---- Supplied information

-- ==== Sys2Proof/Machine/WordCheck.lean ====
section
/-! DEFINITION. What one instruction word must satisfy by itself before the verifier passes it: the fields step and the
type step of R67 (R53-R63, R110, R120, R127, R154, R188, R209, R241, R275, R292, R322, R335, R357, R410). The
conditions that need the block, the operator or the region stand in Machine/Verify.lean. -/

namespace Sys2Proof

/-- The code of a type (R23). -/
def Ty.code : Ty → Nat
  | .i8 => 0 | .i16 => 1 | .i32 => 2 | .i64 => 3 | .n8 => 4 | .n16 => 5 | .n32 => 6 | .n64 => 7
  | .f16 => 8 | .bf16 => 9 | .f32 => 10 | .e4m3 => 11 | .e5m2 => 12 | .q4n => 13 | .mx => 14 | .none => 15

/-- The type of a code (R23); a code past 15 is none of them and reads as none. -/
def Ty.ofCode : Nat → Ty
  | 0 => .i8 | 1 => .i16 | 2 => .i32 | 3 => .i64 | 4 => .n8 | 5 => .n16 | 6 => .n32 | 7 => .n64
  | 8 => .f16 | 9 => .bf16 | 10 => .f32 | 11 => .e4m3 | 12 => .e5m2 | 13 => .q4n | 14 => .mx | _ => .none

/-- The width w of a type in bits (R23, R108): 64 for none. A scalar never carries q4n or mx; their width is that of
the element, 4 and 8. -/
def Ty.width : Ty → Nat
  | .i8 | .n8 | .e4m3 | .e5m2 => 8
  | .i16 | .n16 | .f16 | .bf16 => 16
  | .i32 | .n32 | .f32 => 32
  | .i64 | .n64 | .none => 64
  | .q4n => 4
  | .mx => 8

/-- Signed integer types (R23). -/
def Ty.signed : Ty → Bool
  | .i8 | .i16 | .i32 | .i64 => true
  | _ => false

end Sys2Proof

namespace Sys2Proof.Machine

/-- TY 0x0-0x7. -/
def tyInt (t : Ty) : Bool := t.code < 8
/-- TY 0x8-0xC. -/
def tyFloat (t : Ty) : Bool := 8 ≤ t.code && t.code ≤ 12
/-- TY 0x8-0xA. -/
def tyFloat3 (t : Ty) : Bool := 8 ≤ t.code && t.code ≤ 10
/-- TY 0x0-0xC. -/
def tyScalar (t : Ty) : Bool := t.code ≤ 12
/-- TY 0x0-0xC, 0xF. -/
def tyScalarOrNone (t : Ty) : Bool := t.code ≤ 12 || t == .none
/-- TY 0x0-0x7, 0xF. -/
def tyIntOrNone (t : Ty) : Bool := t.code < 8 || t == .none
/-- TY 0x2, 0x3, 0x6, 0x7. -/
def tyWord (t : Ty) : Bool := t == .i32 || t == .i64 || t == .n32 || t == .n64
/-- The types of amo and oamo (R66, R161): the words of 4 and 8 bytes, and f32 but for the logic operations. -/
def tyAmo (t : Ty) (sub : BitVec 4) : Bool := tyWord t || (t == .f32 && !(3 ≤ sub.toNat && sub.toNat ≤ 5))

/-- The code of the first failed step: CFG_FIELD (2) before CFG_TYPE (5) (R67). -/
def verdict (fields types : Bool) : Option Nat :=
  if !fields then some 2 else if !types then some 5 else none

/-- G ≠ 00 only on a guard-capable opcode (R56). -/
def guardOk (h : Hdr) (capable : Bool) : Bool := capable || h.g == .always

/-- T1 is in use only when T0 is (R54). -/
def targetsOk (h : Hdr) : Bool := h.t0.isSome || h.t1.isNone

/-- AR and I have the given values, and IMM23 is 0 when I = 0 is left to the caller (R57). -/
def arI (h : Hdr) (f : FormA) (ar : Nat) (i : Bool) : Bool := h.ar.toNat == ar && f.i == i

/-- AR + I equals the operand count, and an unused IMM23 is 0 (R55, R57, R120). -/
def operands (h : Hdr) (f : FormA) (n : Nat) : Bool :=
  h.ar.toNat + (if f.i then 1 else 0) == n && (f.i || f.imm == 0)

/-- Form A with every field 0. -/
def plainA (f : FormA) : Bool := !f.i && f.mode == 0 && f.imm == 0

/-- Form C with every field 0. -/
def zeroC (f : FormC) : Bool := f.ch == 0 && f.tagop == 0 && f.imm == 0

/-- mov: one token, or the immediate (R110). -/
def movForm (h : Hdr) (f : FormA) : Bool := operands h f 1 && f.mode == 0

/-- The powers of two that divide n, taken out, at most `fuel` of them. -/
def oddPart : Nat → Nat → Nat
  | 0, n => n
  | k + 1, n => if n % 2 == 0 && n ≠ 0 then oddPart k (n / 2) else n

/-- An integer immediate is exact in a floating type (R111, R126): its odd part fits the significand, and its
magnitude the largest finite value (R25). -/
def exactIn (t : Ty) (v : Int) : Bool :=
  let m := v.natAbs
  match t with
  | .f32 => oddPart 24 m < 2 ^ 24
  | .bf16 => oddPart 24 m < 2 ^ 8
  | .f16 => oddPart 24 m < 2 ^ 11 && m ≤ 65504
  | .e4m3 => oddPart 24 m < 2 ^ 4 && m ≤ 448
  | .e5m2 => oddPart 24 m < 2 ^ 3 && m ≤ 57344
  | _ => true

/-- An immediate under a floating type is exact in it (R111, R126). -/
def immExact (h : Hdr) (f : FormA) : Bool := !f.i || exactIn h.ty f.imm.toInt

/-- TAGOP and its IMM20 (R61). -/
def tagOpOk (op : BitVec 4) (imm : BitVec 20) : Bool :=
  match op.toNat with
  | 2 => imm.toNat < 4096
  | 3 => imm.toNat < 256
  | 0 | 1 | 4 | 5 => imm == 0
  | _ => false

--------
---- Supplied information

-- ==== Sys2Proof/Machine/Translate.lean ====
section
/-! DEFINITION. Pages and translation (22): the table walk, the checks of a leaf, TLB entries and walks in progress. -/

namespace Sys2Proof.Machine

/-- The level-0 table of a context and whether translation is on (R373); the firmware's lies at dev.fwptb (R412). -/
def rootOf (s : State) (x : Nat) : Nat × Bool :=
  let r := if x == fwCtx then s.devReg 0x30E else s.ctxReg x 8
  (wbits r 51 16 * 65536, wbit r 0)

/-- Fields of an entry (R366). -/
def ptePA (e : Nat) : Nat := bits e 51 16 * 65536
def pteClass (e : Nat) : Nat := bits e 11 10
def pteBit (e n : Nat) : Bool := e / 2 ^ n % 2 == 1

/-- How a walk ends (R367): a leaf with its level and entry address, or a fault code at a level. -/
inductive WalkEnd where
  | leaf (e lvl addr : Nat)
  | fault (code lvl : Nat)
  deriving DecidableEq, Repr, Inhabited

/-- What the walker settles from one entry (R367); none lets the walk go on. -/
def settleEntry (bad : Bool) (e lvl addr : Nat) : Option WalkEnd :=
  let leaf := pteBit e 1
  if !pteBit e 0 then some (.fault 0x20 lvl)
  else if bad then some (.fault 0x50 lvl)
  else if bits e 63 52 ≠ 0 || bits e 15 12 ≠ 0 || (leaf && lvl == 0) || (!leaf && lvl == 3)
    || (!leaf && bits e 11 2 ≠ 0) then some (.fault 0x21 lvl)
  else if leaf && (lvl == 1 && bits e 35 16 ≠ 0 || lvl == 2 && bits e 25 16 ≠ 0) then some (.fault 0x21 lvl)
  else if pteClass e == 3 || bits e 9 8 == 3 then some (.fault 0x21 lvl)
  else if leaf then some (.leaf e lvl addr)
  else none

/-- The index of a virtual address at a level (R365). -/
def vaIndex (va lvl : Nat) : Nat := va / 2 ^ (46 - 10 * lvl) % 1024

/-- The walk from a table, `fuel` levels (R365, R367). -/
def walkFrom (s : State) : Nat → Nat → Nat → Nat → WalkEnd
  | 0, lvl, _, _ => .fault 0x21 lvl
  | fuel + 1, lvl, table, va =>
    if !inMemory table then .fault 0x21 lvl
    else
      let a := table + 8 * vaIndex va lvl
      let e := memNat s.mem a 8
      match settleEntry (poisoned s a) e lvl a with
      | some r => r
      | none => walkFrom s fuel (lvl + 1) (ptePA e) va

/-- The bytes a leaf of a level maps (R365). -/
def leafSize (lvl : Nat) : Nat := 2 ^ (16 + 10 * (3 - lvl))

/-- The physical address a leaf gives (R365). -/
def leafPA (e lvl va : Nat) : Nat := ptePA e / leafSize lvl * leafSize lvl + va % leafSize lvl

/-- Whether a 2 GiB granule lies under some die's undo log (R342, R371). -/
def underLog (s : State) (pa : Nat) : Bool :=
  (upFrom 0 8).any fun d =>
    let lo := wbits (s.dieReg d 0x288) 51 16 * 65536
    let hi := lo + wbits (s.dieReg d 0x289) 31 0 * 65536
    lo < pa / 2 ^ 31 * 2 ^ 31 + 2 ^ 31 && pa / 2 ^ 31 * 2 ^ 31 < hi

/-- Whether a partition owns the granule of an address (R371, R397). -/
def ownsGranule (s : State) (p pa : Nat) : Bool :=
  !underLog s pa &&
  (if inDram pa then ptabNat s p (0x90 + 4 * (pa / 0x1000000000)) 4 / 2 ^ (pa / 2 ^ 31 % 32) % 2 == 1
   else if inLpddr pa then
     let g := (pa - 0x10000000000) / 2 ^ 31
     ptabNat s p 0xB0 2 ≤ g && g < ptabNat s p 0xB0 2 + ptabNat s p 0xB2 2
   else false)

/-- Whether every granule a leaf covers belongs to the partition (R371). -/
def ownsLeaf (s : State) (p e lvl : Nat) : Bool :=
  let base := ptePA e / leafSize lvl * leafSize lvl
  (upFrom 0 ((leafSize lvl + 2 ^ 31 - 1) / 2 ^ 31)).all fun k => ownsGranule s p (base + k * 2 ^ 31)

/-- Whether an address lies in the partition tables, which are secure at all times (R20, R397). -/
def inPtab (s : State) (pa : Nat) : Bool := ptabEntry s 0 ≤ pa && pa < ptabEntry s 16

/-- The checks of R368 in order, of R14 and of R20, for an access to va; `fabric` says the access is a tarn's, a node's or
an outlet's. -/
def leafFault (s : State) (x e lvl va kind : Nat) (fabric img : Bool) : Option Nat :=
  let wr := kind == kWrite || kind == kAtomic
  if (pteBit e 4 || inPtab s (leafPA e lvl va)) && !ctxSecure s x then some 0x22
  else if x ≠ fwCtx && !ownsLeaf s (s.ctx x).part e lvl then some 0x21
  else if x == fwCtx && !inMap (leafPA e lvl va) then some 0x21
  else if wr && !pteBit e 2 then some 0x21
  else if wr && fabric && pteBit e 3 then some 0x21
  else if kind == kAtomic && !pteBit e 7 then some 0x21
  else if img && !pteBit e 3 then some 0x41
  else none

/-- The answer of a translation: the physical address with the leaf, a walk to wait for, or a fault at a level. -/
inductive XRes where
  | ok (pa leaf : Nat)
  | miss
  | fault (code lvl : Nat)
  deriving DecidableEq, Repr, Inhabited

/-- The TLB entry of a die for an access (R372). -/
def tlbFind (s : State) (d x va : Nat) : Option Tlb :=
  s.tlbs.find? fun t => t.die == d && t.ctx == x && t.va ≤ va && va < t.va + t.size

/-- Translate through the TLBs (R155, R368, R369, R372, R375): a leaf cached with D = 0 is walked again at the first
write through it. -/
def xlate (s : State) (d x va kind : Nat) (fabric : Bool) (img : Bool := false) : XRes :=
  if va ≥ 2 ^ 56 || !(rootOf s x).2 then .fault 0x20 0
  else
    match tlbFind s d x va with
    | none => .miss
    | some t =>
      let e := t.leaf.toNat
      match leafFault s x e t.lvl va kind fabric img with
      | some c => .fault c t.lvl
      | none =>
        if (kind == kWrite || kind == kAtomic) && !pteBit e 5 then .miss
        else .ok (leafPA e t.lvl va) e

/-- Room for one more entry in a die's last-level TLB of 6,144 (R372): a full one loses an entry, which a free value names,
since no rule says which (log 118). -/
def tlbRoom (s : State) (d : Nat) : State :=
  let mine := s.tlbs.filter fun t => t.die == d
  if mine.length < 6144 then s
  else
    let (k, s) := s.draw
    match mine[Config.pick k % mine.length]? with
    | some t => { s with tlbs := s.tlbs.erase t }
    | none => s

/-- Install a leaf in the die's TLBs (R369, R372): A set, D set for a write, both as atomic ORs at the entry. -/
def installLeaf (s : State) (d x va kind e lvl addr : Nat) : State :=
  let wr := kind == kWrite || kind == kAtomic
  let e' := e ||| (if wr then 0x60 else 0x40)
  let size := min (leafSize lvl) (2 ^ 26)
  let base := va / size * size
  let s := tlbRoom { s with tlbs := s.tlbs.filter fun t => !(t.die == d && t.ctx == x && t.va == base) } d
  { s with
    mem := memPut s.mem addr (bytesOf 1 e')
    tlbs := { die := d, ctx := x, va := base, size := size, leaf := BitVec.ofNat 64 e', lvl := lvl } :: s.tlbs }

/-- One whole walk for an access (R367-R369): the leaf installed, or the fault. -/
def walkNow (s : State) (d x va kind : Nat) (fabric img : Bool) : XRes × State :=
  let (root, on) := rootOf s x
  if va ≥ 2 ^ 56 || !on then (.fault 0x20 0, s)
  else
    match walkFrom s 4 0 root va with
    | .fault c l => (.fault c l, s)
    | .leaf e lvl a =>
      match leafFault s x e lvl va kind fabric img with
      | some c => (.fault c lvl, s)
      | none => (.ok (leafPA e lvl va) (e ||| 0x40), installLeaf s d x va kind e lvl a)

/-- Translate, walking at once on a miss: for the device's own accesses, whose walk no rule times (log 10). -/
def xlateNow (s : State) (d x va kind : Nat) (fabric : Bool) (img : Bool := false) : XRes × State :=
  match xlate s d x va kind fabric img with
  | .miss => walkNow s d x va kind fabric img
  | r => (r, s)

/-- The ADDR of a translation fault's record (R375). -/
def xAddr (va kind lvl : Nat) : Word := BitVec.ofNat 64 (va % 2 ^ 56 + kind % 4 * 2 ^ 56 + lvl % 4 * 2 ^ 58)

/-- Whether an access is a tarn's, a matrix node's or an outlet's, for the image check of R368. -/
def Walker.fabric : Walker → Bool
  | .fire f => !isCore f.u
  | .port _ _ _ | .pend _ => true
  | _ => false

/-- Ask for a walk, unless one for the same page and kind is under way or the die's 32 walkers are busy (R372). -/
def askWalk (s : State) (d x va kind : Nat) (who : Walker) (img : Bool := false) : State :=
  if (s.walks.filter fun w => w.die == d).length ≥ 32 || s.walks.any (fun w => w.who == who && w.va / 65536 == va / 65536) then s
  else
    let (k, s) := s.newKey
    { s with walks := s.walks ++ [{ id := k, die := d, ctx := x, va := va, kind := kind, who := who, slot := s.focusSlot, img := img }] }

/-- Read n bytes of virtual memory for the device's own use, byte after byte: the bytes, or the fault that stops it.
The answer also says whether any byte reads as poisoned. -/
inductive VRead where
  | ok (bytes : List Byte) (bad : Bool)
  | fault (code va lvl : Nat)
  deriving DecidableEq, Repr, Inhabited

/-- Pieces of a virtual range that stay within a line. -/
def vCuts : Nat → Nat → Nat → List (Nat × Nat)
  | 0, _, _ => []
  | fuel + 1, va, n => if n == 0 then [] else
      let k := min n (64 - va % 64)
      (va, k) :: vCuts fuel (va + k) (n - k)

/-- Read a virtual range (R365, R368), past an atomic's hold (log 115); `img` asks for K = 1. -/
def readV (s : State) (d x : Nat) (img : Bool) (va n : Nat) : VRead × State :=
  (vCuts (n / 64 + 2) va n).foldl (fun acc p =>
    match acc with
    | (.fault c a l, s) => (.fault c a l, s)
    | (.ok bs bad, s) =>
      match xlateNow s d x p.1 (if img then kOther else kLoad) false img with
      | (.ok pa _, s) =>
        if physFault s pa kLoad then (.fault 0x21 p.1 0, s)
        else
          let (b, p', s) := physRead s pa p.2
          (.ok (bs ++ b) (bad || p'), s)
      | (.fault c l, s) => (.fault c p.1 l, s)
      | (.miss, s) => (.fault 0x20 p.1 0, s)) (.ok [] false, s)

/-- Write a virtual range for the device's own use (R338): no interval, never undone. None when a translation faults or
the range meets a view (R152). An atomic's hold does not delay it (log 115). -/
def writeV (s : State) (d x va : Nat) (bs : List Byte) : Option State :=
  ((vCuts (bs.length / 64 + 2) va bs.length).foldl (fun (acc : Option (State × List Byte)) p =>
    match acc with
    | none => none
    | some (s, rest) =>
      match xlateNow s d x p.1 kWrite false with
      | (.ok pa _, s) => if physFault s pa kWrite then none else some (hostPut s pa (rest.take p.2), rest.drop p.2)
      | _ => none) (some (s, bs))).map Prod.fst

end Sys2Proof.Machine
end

--------

*Exercise requirements:* Using the records above, restate word for word the lines from the one with "-- ==== Sys2Proof/Machine/WordCheck.lean" through the one with "type step of", both included.

*Task result:*
-- ==== Sys2Proof/Machine/WordCheck.lean ====
section
/-! DEFINITION. What one instruction word must satisfy by itself before the verifier passes it: the fields step and the
type step of R67 (R53-R63, R110, R120, R127, R154, R188, R209, R241, R275, R292, R322, R335, R357, R410). The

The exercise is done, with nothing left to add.